Employers often are leery of retaliation claims, and rightfullly so, since they are among the most dangerous to defend in court. Typically, however, employers confront allegations of retaliation only from current or just-made-former employees. Now, in a recent decision issued by the Fourth Circuit, even applicants can go the retaliation route in the right circumstances.
The plaintiff in Templeton v. First Tennessee Bank, N.A., was a former loan officer for a bank in Tennessee. Templeton worked at the bank from 1986 until she resigned in 2006. During the course of her employment with the bank, Templeton lodged an internal complaint with the bank’s president that her supervisor sexually harassed her by forcibly kissing her when they shared a cab ride to their respective homes after a cocktail party at work. After Templeton complained, her supervisor began a campaign of retaliation against her by refusing to speak to her, declining to invite her to work-related functions, unplugging her phone and computer, and pouring liquid on her office chair. Ultimately, Templeton resigned in June of 2006 due the issues with her supervisor. She didn’t sue, however.

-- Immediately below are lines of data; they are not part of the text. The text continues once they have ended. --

-- ==== Sys2Proof/Config.lean ====
section
/-! DEFINITION. What an implementation fixes (spec 00_scope.md R10) and the free values the spec leaves open. -/

namespace Sys2Proof

/-- The hardware parameters of R10 that an instance sees: where its window lies and how large its message memory is.
They are constants of a run. State holds them, so that a statement about every state holds for every legal value. -/
structure Config.Params where
  /-- `BASE`, the byte address of the window on the host bus (R10, R80). -/
  base : Nat
  /-- `MSG_BYTES`, the capacity of MSGMEM in bytes (R10, R86), read in MSGCAP (R41). -/
  msgBytes : Nat
  deriving DecidableEq, Repr

/-- The size of the window: 2 MiB (R80). -/
def Config.windowBytes : Nat := 0x200000

/-- The legal parameters of R10: BASE aligned to 2 MiB; MSG_BYTES a multiple of 4 with 4 <= MSG_BYTES <= 0x100000. -/
abbrev Config.Params.wf (p : Config.Params) : Prop :=
  p.base % Config.windowBytes = 0 ∧ p.msgBytes % 4 = 0 ∧ 4 ≤ p.msgBytes ∧ p.msgBytes ≤ 0x100000

/-- The parameters of the state after reset. DESIGN CHOICE (log 1, unsafe): R10 leaves both OPEN; MSG_BYTES is the value
the spec's own vectors use (95_test_vectors.md L2.6, L3), BASE is 0. -/
def Config.platform : Config.Params where
  base := 0
  msgBytes := 0x1000

/-- The free value of a MSGMEM byte that the host has not written since the last reset (R60, R86, R316: unspecified).
DESIGN CHOICE (log 2): its arguments are the instance's BASE, the number of resets so far and the byte's index. Between two
resets the same byte reads the same (R93). Instances at different BASE addresses, which is what tells instances apart
(60_exceptions.md R286), have values that nothing relates; two states with equal arguments are made to agree. Nothing else
is known of it. -/
opaque Config.unwrittenByte : Nat → Nat → Nat → Byte

end Sys2Proof
end

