-- ==== Sys2Proof/Laws/Step.lean ====
section
/-! SUPPORT. What a step can do, said once. -/

namespace Sys2Proof.Machine

/-- Every command answers a next state: its completion with the result of its pseudocode. -/
theorem exec_command (i : Instr) (h : isCommand i = true) (s : State) :
    ∃ r, exec i s = .next (s.complete r) := by
  cases i with
  | rd32 off => simp [isCommand] at h
  | wr32 off v => simp [isCommand] at h
  | tblinit => exact ⟨_, rfl⟩
  | expkey => exact ⟨_, rfl⟩
  | xform => exact ⟨_, rfl⟩
  | xformRev => exact ⟨_, rfl⟩
  | hinit => exact ⟨_, rfl⟩
  | hcomp => exact ⟨_, rfl⟩
  | hchunk => exact ⟨_, rfl⟩
  | hdigest => exact ⟨_, rfl⟩

/-- A legal command word decodes to a command. -/
theorem isCommand_of_decodeCommand (p : Word) (i : Instr) (h : decodeCommand p = .ok i) : isCommand i = true := by
  simp only [decodeCommand, commandOfOpcode] at h
  repeat' split at h
  all_goals first
    | (cases h; rfl)
    | exact absurd h (by simp)

/-- What the engine's turn can do: complete the pending word, or nothing. -/
theorem engineTurn_cases (s : State) :
    (∃ p, s.resetLine = false ∧ s.busy = true ∧ s.pending = some p ∧ engineTurn s = completePending s p) ∨
      ((s.resetLine = true ∨ s.busy = false ∨ s.pending = none) ∧ engineTurn s = .next s) := by
  cases hr : s.resetLine <;> cases hb : s.busy <;> cases hp : s.pending <;> simp [engineTurn, hr, hb, hp]

/-- A pending word completes as its command, or as ILLEGAL_COMMAND. -/
theorem completePending_cases (s : State) (p : Word) :
    (∃ i, decodeCommand p = .ok i ∧ isCommand i = true ∧ completePending s p = exec i s) ∨
      (∃ e, decodeCommand p = .error e ∧ completePending s p = .next (s.raiseError .illegalCommand)) := by
  cases h : decodeCommand p with
  | ok i => exact .inl ⟨i, rfl, isCommand_of_decodeCommand p i h, by simp [completePending, h]⟩
  | error e => exact .inr ⟨e, rfl, by simp [completePending, h, State.completeIllegal]⟩

/-- What a host transaction can do. -/
theorem hostTurn_cases (i : Instr) (s : State) :
    (s.resetLine = true ∧ hostTurn i s = .fault (.busError .inReset)) ∨
      (s.resetLine = false ∧ hostTurn i s = exec i s) := by
  cases h : s.resetLine <;> simp [hostTurn, h]

/-- What an access on the host bus can do: pass the instance by, be a bus error, or be a transaction of the window. -/
theorem busTurn_cases (addr bytes : Nat) (write : Bool) (data : Word) (s : State) :
    (windowOffset s.params.base addr = none ∧ busTurn addr bytes write data s = .next s) ∨
      (∃ e, busTurn addr bytes write data s = .fault (.busError e)) ∨
      (∃ off, windowOffset s.params.base addr = some off ∧ bytes = 4 ∧ s.resetLine = false ∧
        busTurn addr bytes write data s = exec (transaction write off data) s) := by
  cases h : windowOffset s.params.base addr with
  | none => exact .inl ⟨rfl, by simp [busTurn, h]⟩
  | some off =>
    cases hr : s.resetLine with
    | true => exact .inr (.inl ⟨.inReset, by simp [busTurn, h, hr]⟩)
    | false =>
      by_cases hb : bytes = 4
      · exact .inr (.inr ⟨off, rfl, hb, rfl, by simp [busTurn, h, hr, hb, hostTurn]⟩)
      · exact .inr (.inl ⟨.width, by simp [busTurn, h, hr, hb]⟩)

/-- A step with no input left is the engine's turn. -/
theorem step_of_nil (s : State) (h : s.inputs = []) : step s = engineTurn s := by simp [step, h]

/-- A step with inputs is the oldest one's turn. -/
theorem step_of_cons (s : State) (e : Input) (rest : List Input) (h : s.inputs = e :: rest) :
    step s = turn e s.popInput := by simp [step, h]

end Sys2Proof.Machine
end

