theorem expandW_eq_expandedWords (m : Vector Word 16) : expandW m = expandedWords m 52 := rfl

theorem expandedWords_succ (m : Vector Word 16) (n : Nat) :
    expandedWords m (n + 1) = expandedWords m n ++ [expandedWord (expandedWords m n) (16 + n)] := by
  rw [expandedWords, List.range'_1_concat, List.foldl_concat, ← expandedWords]

@[simp] theorem length_expandedWords (m : Vector Word 16) (n : Nat) : (expandedWords m n).length = 16 + n := by
  induction n with
  | zero => exact m.length_toList
  | succ n ih => rw [expandedWords_succ, List.length_append, ih, List.length_singleton, Nat.add_assoc]

/-- A later step keeps the words before it. -/
theorem getD_expandedWords_add (m : Vector Word 16) {n i : Nat} (k : Nat) (hi : i < 16 + n) :
    (expandedWords m (n + k)).getD i 0 = (expandedWords m n).getD i 0 := by
  induction k with
  | zero => rfl
  | succ k ih =>
    have hlt : i < (expandedWords m (n + k)).length := by
      rw [length_expandedWords]
      omega
    rw [← Nat.add_assoc, expandedWords_succ, List.getD_append _ _ _ _ hlt, ih]

theorem getD_expandedWords_new (m : Vector Word 16) (n : Nat) :
    (expandedWords m (n + 1)).getD (16 + n) 0 = expandedWord (expandedWords m n) (16 + n) := by
  rw [expandedWords_succ, List.getD_append_right _ _ _ _ (length_expandedWords m n).le, length_expandedWords, Nat.sub_self,
    List.getD_cons_zero]

/-- A word of the recurrence depends only on the words before it. -/
theorem expandedWord_congr {W W' : List Word} {i : Nat} (hi : 16 ≤ i) (h : ∀ j < i, W.getD j 0 = W'.getD j 0) :
    expandedWord W i = expandedWord W' i := by
  rw [expandedWord, h (i - 16) (by omega), h (i - 9) (by omega), h (i - 3) (by omega), h (i - 13) (by omega),
    h (i - 6) (by omega), ← expandedWord]

/-- The block's words are the first 16. -/
theorem getD_expandW_block (m : Vector Word 16) (i : Fin 16) : (expandW m).getD i 0 = m[i] := by
  calc (expandW m).getD i 0
    _ = (expandedWords m 0).getD i 0 := getD_expandedWords_add m (n := 0) 52 i.isLt
    _ = m[i] := by simp [expandedWords]

/-- The recurrence over the whole list: word 16 + n is appended by step n, and the steps from there on keep both it and the
words it is computed from. -/
theorem getD_expandW_recurrence (m : Vector Word 16) {n : Nat} (hn : n < 52) :
    (expandW m).getD (16 + n) 0 = expandedWord (expandW m) (16 + n) := by
  have hkeep {k i : Nat} (hk : k ≤ 52) (hi : i < 16 + k) : (expandedWords m k).getD i 0 = (expandW m).getD i 0 := by
    rw [expandW_eq_expandedWords, ← Nat.add_sub_cancel' hk, getD_expandedWords_add m _ hi]
  calc (expandW m).getD (16 + n) 0
    _ = (expandedWords m (n + 1)).getD (16 + n) 0 := (hkeep hn (by omega)).symm
    _ = expandedWord (expandedWords m n) (16 + n) := getD_expandedWords_new m n
    _ = expandedWord (expandW m) (16 + n) := expandedWord_congr (by omega) fun _ => hkeep hn.le

/-! ### The rounds (R224) -/

/-- The working registers after n rounds of the compression. -/
def regsAfter (v : Vector Word 8) (m : Vector Word 16) (n : Nat) : HashRegs :=
  (List.range n).foldl (compressRound (expandW m)) (loadRegs v)

theorem compressFn_eq_regsAfter (v : Vector Word 8) (m : Vector Word 16) :
    compressFn v m = xorRegs v (regsAfter v m 64) := rfl

theorem regsAfter_succ (v : Vector Word 8) (m : Vector Word 16) (n : Nat) :
    regsAfter v m (n + 1) = compressRound (expandW m) (regsAfter v m n) n := by
  rw [regsAfter, List.range_succ, List.foldl_concat, ← regsAfter]

end Sys2Proof.Machine
end

section
/-! CERTIFICATES. The message expansion and the compression (42_hash.md R223, R224). -/

namespace Sys2Proof.Machine

/-- Settles O34: each step appends one word of the recurrence and keeps the words before it; W1 is what its definition says. -/
theorem expansionFollowsTheRecurrence : Obligations.ExpansionFollowsTheRecurrence := by
  unfold Obligations.ExpansionFollowsTheRecurrence
  intro m
  refine ⟨length_expandedWords m 52, getD_expandW_block m, fun i hlo hhi => ?_, fun i _ => rfl⟩
  obtain ⟨n, rfl⟩ := Nat.exists_eq_add_of_le hlo
  exact getD_expandW_recurrence m (by omega)

/-- Settles O35: r is the registers after each round, and a round's fields are the rule's right-hand sides over the registers
before it. -/
theorem compressionFollowsTheRounds : Obligations.CompressionFollowsTheRounds := by
  unfold Obligations.CompressionFollowsTheRounds
  intro v m
  refine ⟨regsAfter v m, rfl, fun i _ => ?_, compressFn_eq_regsAfter v m⟩
  rw [regsAfter_succ]
  exact ⟨rfl, rfl, rfl, rfl, rfl, rfl, rfl, rfl⟩

end Sys2Proof.Machine
end

section
/-! CERTIFICATES. What an error completion changes (60_exceptions.md R275). -/

namespace Sys2Proof.Machine

/-- A completion that reports a code took the error side, which drops the pseudocode's state. -/
theorem State.complete_of_errcode_ne_none {s : State} {r : Except ErrCode State} (h : (s.complete r).errcode ≠ .none) :
    s.complete r = s.raiseError (s.complete r).errcode := by
  obtain ⟨t, -, hcommit⟩ | ⟨c, -, hraise⟩ := s.complete_cases r
  · rw [hcommit] at h
    exact absurd t.commit_errcode h
  · rw [hraise, State.raiseError_errcode]

theorem completePending_of_illegal (s : State) {p : Word} {e : Reject} (h : decodeCommand p = .error e) :
    completePending s p = .next (s.raiseError .illegalCommand) := by
  obtain ⟨i, hi, -⟩ | ⟨-, -, hturn⟩ := completePending_cases s p
  · rw [h] at hi
    cases hi
  · exact hturn

/-- Settles O42: only the error side of a completion reports a code, and it raises that code on the old state, as the engine
does for a word that is not legal. -/
theorem errorsChangeOnlyStatus : Obligations.ErrorsChangeOnlyStatus := by
  unfold Obligations.ErrorsChangeOnlyStatus
  refine ⟨fun i s t hi ht hcode => ?_, fun s p e he => completePending_of_illegal s he⟩
  obtain ⟨r, hexec⟩ := exec_command i hi s
  rw [hexec] at ht
  cases ht
  exact State.complete_of_errcode_ne_none hcode

end Sys2Proof.Machine
end

section
/-! SUPPORT. A host access finds its location by the location's own offset, so the map of 20_memory.md R82 to R87 can be read
backwards, at every capacity. -/

namespace Sys2Proof.Machine

theorem offset_of_controlLoc {off : Nat} {l : Loc} (h : controlLoc off = some l) : l.offset = off := by
  unfold controlLoc at h
  split at h
  case h_11 => cases h
  all_goals
    cases h
    rfl

/-- The branches of `locOf` are the regions of the map; in each, the index taken from an aligned offset gives it back. -/
theorem offset_of_locOf {mb off : Nat} {l : Loc} (h4 : off % 4 = 0) (h : locOf mb off = some l) : l.offset = off := by
  simp only [locOf, ite_eq_iff, reduceCtorEq, and_false, false_or, or_false,
    Option.some.injEq] at h
  obtain ⟨-, hcontrol⟩ | ⟨_, ⟨_, rfl⟩ | ⟨_, ⟨_, rfl⟩ | ⟨_, ⟨_, rfl⟩ | ⟨_, _, ⟨_, rfl⟩ | ⟨_, ⟨_, rfl⟩ | ⟨_, _, ⟨_, rfl⟩ |
    ⟨_, _, ⟨_, rfl⟩ | ⟨_, _, -, rfl⟩⟩⟩⟩⟩⟩⟩⟩ := h
  · exact offset_of_controlLoc hcontrol
  all_goals
    simp only [Loc.offset, Fin.val_ofNat]
    omega
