-- ==== Sys2Proof/Machine/State.lean ====
section
/-! DEFINITION. The state of the machine (R20), its reset value (R37, R240), and the reasons a step can stop. -/
namespace Sys2Proof.Machine

/-- The byte store (R60): address and byte, addresses strictly rising, no cell holding 0x00, which is what every
unlisted address reads as (R61; log 7). `Memory.wf` says the form. -/
abbrev Memory := List Host.Cell

/-- The value `step()` returns when it does not fault (R16, R210). -/
inductive Returned where
  /-- `Cycles(n)`: the normal end of an instruction (R243). -/
  | cycles (n : Nat)
  /-- `UndefinedOpcode(bytes, at)`: the fetched byte or bytes without a handler, and the address of the first (R211). -/
  | undefinedOpcode (bytes : List Byte) (start : Word)
  deriving DecidableEq, Repr

/-- Everything the spec gives the machine: the tuple of R20, and the model's own field `returned`. -/
structure State where
  a : Byte
  f : Byte
  b : Byte
  c : Byte
  d : Byte
  e : Byte
  h : Byte
  l : Byte
  sp : Word
  pc : Word
  mem : Memory
  /-- The model's own field (DESIGN CHOICE, log 2): what the most recent step returned (R16), since
  `Host.Outcome.next` carries a state only. No step reads it (R243). -/
  returned : Option Returned
  deriving DecidableEq, Repr

/-- Why the machine stops. -/
inductive Fault where
  /-- OutOfRangeAddress(a) (R14, R212), the only fault the spec has: raised by `checkAddr`, by the word accessors and by
  `loadBlock`. The state after it is unspecified (R214), so none is given: safe (log 3). -/
  | outOfRangeAddress (a : Int)
  deriving DecidableEq, Repr

/-- Why the model gives no answer. -/
inductive Refusal where
  /-- An instruction without a meaning yet. Raised by no arm of `exec` here: safe. -/
  | notModelled (mnemonic : String)
  /-- The host's getFlag or setFlag at a bit position that is no flag, which a model refuses (R36, D17). Raised by
  `getFlagBit` and `setFlagBit` only, never by a step: safe (log 13). -/
  | notAFlag (bit : Nat)
  deriving DecidableEq, Repr

/-- What a step, an instruction or a host operation answers. -/
abbrev Res := Host.Outcome State Fault Refusal

/-- A computation that may raise OutOfRangeAddress (R14). -/
abbrev Checked := Except Fault

/-- The machine after construction with the given RESET_PC (R10, R37, R240). -/
def State.powerOn (resetPc : Word) : State where
  a := 0
  f := 0
  b := 0
  c := 0
  d := 0
  e := 0
  h := 0
  l := 0
  sp := Config.resetSp
  pc := resetPc
  mem := []
  returned := none

/-- The machine right after reset, at the spec's RESET_PC (R37; log 8). -/
def State.reset : State := State.powerOn Config.resetPc

end Sys2Proof.Machine
end

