-- ==== Sys2Proof/Machine/Operands.lean ====
section
/-! DEFINITION. Every operand form: register, pointer-addressed byte, pair, pointer (R94 to R96). The immediates come with
the instruction. -/
namespace Sys2Proof.Machine

/-- A register operand's value (R95). -/
def State.r8 (s : State) (r : R8) : Byte := s.reg r.reg

/-- Write a register operand (R95). -/
def State.setR8 (s : State) (r : R8) (v : Byte) : State := s.setReg r.reg v

/-- The byte a pair points at: (HL), (BC) or (DE) (R18, R95). -/
def State.loadAt (s : State) (p : Pair) : Byte := s.mem.read8 (s.pair p)

/-- Store a byte where a pair points: the address is `s.pair p` (R123, R126, R127). -/
def State.storeAt (s : State) (p : Pair) (v : Byte) : State := { s with mem := s.mem.write8 (s.pair p) v }

/-- Bit `b` of a register operand, 0 the least significant (R98, R200). -/
def State.bitOf (s : State) (b : Fin 8) (r : R8) : Bool := (s.r8 r).getLsbD b.val

end Sys2Proof.Machine
end

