theorem test_J14 :
    oneStep { placed 0x0000 [0x20, 0xFD] with f := 0x80 } 8 (fun s => { s with pc := 0x0002 }) = true := by decide

theorem test_J15 : isFault (step (placed 0xFFFE [0x20, 0x00])) 0x10000 = true := by decide

theorem test_J16 :
    oneStep (placed 0x0150 [0xCD, 0x00, 0x02]) 24 (fun s =>
      { s with
        pc := 0x0200
        sp := 0xFFFC
        mem := [(0x0150, 0xCD), (0x0152, 0x02), (0xFFFC, 0x53), (0xFFFD, 0x01)] }) = true := by decide

theorem test_J17 :
    oneStep { boot [0xCD, 0x34, 0x12] with sp := 0x0002 } 24 (fun s =>
      { s with
        pc := 0x1234
        sp := 0x0000
        mem := [(0x0000, 0x03), (0x0001, 0x01), (0x0100, 0xCD), (0x0101, 0x34), (0x0102, 0x12)] }) = true := by decide

theorem test_J19_J20 :
    (isFault (step { boot [0xCD, 0x34, 0x12] with sp := 0 }) (-2) &&
      isFault (step { boot [0xCD, 0x34, 0x12] with sp := 1 }) (-1)) = true := by decide

theorem test_J21 : undefinedStep (boot [0x18, 0x05]) [0x18] = true := by decide

/-! ### Bit test: vectors B1 to B5 -/

theorem test_B1 :
    oneStep { boot [0xCB, 0x7F] with a := 0x80 } 8 (fun s => { s with f := 0x20, pc := 0x0102 }) = true := by decide

theorem test_B2 :
    ([(0x47, 0x20), (0x4F, 0xA0), (0x57, 0x20), (0x5F, 0xA0), (0x67, 0xA0), (0x6F, 0x20), (0x77, 0xA0), (0x7F, 0x20)].all
      fun (op, f) => oneStep { boot [0xCB, op] with a := 0xA5 } 8 (fun s => { s with f := f, pc := 0x0102 })) = true := by decide

theorem test_B3 :
    oneStep { boot [0xCB, 0x40] with f := 0x10 } 8 (fun s => { s with f := 0xB0, pc := 0x0102 }) = true := by decide

theorem test_B4 : undefinedStep (boot [0xCB, 0x46]) [0xCB, 0x46] = true := by decide

theorem test_B5 : isFault (step (placed 0xFFFE [0xCB, 0x7F])) 0x10000 = true := by decide

/-! ### Undefined bytes and the top of memory: vectors U1 to U5 -/

theorem test_U1_U2_U3 :
    (undefinedStep (boot [0xD3]) [0xD3] && undefinedStep (boot [0xCB, 0x00]) [0xCB, 0x00] &&
      undefinedStep (boot [0xCB, 0xCB]) [0xCB, 0xCB]) = true := by decide

theorem test_U4_U5 :
    (isFault (step (placed 0xFFFF [0xD3])) 0x10000 && isFault (step (placed 0xFFFF [0xCB])) 0x10000) = true := by decide

/-! ### Memory, registers and the host: vectors M1 to M8 -/

theorem test_M1_M3 :
    (isNext (hostWriteWord 0xFFFE 0x1234 State.reset) { State.reset with mem := [(0xFFFE, 0x34), (0xFFFF, 0x12)] } &&
      isFault (hostWriteWord 0xFFFF 0x1234 State.reset) 0x10000) = true := by decide

theorem test_M2 : hostReadWord 0xFFFF State.reset = .error (.outOfRangeAddress 0x10000) := rfl

theorem test_M4_M5 :
    (isFault (hostLoadBlock 0xFFFF [1, 2] State.reset) 0x10000 &&
      isNext (hostLoadBlock 0xFFFE [1, 2] State.reset) { State.reset with mem := [(0xFFFE, 1), (0xFFFF, 2)] }) = true := by decide

theorem test_M6 :
    oneStep { (boot [0xA0]).setPair .af 0x12FF with b := 0x0F } 4
      (fun s => { s with a := 0x02, f := 0x2F, pc := 0x0101 }) = true := by decide
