-- ==== Sys2Proof/Safety.lean ====
section
/-! DEFINITION. What counts as a safe run, in the terms claims use: the host has kept the obligations of
70_reset_and_hazards.md R182, and the state meets what 10_state.md says of every state. -/

namespace Sys2Proof.Machine

/-- `k` steps, each command seeing every effect of those before it (R49), stopping at the first fault: the host's
`Core.run` of this machine, at the machine's own types. -/
def run : Nat → State → Result
  | 0, s => .next s
  | k + 1, s =>
    match step s with
    | .next t => run k t
    | .fault r => .fault r
    | .refused r => .refused r

/-- The first register of the list whose written mark is 0: the one UnwrittenRead would name (R155, R156). -/
def firstUnwritten (rs : List RegIdx) (s : State) : Option RegIdx := rs.find? fun i => !s.isWritten i

/-- No register has been read before it was written: a run the spec's own model does not stop (R155, R182). -/
abbrev State.readsDefined (s : State) : Prop := s.unwrittenRead = none

/-- The host may read DOUT: an RDX or RDST has completed since reset (R182). -/
abbrev State.doutReadable (s : State) : Prop := s.doutDriven = true

/-- The host may read BOUT: an ST5 has completed since reset (R182). -/
abbrev State.boutReadable (s : State) : Prop := s.boutDriven = true

/-- "The legal values of ST are 0 to 7" (R25). -/
abbrev State.statusLegal (s : State) : Prop := s.st.toNat ≤ 7

/-- The integer fits in signed 64 bits (R25, R81). -/
abbrev FitsInt64 (e : Int) : Prop := -9223372036854775808 ≤ e ∧ e ≤ 9223372036854775807

/-- OV's meaning in R25's table: "A raw ADD, SUB or MUL result, or the DIV of -2^63 by -1, did not fit in signed 64
bits". -/
def RaisesOv (i : Instr) (s : State) : Prop :=
  match i with
  | .add _ rs1 rs2 => ¬FitsInt64 ((s.reg rs1).toInt + (s.reg rs2).toInt)
  | .sub _ rs1 rs2 => ¬FitsInt64 ((s.reg rs1).toInt - (s.reg rs2).toInt)
  | .mul _ rs1 rs2 => ¬FitsInt64 ((s.reg rs1).toInt * (s.reg rs2).toInt)
  | .div _ rs1 rs2 => (s.reg rs1).toInt = -9223372036854775808 ∧ (s.reg rs2).toInt = -1
  | .nop | .ldi _ | .rdx _ | .ld5 _ | .st5 _ | .wrap _ _ | .addw _ _ _ | .subw _ _ _ | .rdst | .clrst => False

/-- DZ's meaning in R25's table: "A DIV had a zero divisor". -/
def RaisesDz (i : Instr) (s : State) : Prop := ∃ rd rs1 rs2, i = .div rd rs1 rs2 ∧ s.reg rs2 = 0

/-- A register without its written mark holds what reset left there (R24: "nothing else changes it"; log 1). -/
abbrev State.unwrittenHoldReset (s : State) : Prop :=
  ∀ i : RegIdx, s.isWritten i = false → s.reg i = Config.resetReg

/-- The frame of a command that writes xrd after reading the registers `rs`: rd is marked written, and every other
register and mark, the outputs and the port fields are as before (R23, R24, R28). The value and ST are not said here.
The record of an unwritten read is the old one, or else the first register of `rs` that is unwritten (log 2). -/
structure WritesRegister (rd : RegIdx) (rs : List RegIdx) (s t : State) : Prop where
  marked : t.isWritten rd = true
  others : ∀ j, j ≠ rd → t.reg j = s.reg j ∧ t.isWritten j = s.isWritten j
  outputs : t.dout = s.dout ∧ t.bout = s.bout
  driven : t.doutDriven = s.doutDriven ∧ t.boutDriven = s.boutDriven
  port : t.din = s.din ∧ t.bin = s.bin ∧ t.pending = s.pending
  recorded : t.unwrittenRead = s.unwrittenRead.or (firstUnwritten rs s)

/-- The frame of a command that writes no register: every register, mark and port field is as before (R23, R24). -/
structure KeepsRegisters (rs : List RegIdx) (s t : State) : Prop where
  regs : ∀ j, t.reg j = s.reg j ∧ t.isWritten j = s.isWritten j
  port : t.din = s.din ∧ t.bin = s.bin ∧ t.pending = s.pending
  recorded : t.unwrittenRead = s.unwrittenRead.or (firstUnwritten rs s)

/-- Two states that agree on everything but values the spec leaves unspecified: registers not written since reset,
and DOUT and BOUT not driven since reset (R32). -/
structure SameDefined (s t : State) : Prop where
  written : s.written = t.written
  reg : ∀ i : RegIdx, s.isWritten i = true → s.reg i = t.reg i
  st : s.st = t.st
  doutDriven : s.doutDriven = t.doutDriven
  dout : s.doutDriven = true → s.dout = t.dout
  boutDriven : s.boutDriven = t.boutDriven
  bout : s.boutDriven = true → s.bout = t.bout
  unwrittenRead : s.unwrittenRead = t.unwrittenRead
  din : s.din = t.din
  bin : s.bin = t.bin
  pending : s.pending = t.pending

end Sys2Proof.Machine
end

Instead, in July 2008, just over two years from her resignation, Templeton was contacted by the bank’s area manager and asked to return to the bank in a managerial position. Templeton expressed interest in the position because her former supervisor – the alleged harasser – was no longer employed by the bank. Shortly after expressing interest, however, Templeton learned that the bank president – who was the same president in place when she previously worked for the bank and complained of sexual harassment – accused her of having “issues with management” and stopped the rehiring process. Considering that to be the final straw, Templeton then decided to pursue legal action, filing suit for retaliation under Title VII and alleging that the bank’s refusal to rehire her in 2008 was due to her prior protected activity of lodging the sexual harassment complaint in 2006.
The lower court initially dismissed her claim, finding that the two year gap between her complaint and the decision not to re-hire her was too extended to establish the causal connection that is required of plaintiffs who allege retaliation. However, when Templeton pressed the issue up the legal chain, the Fourth Circuit Court of Appeals reversed the lower court, finding that it erred when it determined that too much time had elapsed between Templeton’s harassment complaint that the bank’s refusal to rehire her. Importantly, the Fourth Circuit concluded that because Templeton was retaliated against – if at all – upon the bank’s first opportunity to do so following her resignation, the two-year delay was not an impediment to finding a causal relation between the decision not to hire her in 2008 and her prior complaint in 2006.
In deciding that an ex-employee may have a viable retaliation claim against a former employer based on activity which occurred while working during a prior stint with the employer several years back, the Fourth Circuit broke some new ground in the retaliation arena. Nevertheless, the important takeaway here is that employers should proceed with caution when making hiring decisions on former employees who wish to be considered for re-employment. Not only should employers engage in the usual consideration of their qualifications and suitability – much of which may probably be judged by their prior tenure – employers also should examine whether or not the employee has previously engaged in any form protected activity during their prior time with the employer. In the end, if you do reject their application, it is even more important than usual that there is a legitimate, non-retaliatory reason behind the decision, and that you have acted consistently when compared to other hiring decisions made for the same or similar positions in the past. If you do not, you’re making it very easy for the former employee to make a lawsuit very miserable for you.